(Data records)
• • • • •

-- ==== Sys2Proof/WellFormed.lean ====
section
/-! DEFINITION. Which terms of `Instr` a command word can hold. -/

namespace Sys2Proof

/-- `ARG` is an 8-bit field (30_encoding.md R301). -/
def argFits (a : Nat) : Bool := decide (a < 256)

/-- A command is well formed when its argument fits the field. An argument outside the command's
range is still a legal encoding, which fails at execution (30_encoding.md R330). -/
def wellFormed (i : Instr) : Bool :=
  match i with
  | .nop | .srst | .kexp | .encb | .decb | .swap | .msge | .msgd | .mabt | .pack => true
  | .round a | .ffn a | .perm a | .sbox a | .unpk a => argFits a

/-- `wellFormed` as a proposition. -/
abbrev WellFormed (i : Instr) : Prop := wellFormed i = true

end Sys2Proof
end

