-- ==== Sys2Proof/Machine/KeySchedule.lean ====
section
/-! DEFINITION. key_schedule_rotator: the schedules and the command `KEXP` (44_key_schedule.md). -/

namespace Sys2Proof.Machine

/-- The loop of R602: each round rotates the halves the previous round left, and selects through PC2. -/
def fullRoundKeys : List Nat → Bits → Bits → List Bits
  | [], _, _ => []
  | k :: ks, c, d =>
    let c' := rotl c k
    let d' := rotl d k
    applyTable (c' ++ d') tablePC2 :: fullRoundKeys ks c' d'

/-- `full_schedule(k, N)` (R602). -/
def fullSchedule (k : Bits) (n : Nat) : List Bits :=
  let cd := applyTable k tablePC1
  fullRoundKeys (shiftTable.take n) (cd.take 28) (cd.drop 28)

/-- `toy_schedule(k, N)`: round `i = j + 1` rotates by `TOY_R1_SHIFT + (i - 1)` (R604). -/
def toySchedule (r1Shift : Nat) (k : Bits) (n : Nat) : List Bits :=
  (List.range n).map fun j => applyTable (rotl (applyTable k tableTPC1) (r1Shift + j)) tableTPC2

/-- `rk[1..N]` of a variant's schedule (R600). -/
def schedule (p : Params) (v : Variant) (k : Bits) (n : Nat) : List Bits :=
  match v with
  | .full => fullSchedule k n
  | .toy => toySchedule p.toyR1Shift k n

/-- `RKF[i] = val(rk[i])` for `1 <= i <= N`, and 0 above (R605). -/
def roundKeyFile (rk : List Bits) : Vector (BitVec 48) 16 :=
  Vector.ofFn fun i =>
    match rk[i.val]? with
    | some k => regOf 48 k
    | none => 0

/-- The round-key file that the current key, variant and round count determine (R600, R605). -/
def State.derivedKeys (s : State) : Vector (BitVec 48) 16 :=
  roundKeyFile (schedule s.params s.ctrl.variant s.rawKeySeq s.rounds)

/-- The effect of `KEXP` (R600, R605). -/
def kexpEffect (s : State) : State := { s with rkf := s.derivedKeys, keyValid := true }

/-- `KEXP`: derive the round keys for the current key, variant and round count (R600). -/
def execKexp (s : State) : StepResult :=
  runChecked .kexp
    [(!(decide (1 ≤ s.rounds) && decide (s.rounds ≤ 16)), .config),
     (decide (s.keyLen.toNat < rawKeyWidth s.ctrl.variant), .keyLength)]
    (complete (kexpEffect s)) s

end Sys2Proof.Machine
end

• • • • •

## [Aim of the exercise]
Transcribe exactly, and only, the lines from the opening line of the records through the line containing "let d' := rotl d k".

## [Output of the task]
-- ==== Sys2Proof/WellFormed.lean ====
section
/-! DEFINITION. Which terms of `Instr` a command word can hold. -/

namespace Sys2Proof

/-- `ARG` is an 8-bit field (30_encoding.md R301). -/
def argFits (a : Nat) : Bool := decide (a < 256)

/-- A command is well formed when its argument fits the field. An argument outside the command's
range is still a legal encoding, which fails at execution (30_encoding.md R330). -/
def wellFormed (i : Instr) : Bool :=
  match i with
  | .nop | .srst | .kexp | .encb | .decb | .swap | .msge | .msgd | .mabt | .pack => true
  | .round a | .ffn a | .perm a | .sbox a | .unpk a => argFits a

/-- `wellFormed` as a proposition. -/
abbrev WellFormed (i : Instr) : Prop := wellFormed i = true

end Sys2Proof
end

-- ==== Sys2Proof/Machine/KeySchedule.lean ====
section
/-! DEFINITION. key_schedule_rotator: the schedules and the command `KEXP` (44_key_schedule.md). -/

namespace Sys2Proof.Machine

/-- The loop of R602: each round rotates the halves the previous round left, and selects through PC2. -/
def fullRoundKeys : List Nat → Bits → Bits → List Bits
  | [], _, _ => []
  | k :: ks, c, d =>
    let c' := rotl c k
    let d' := rotl d k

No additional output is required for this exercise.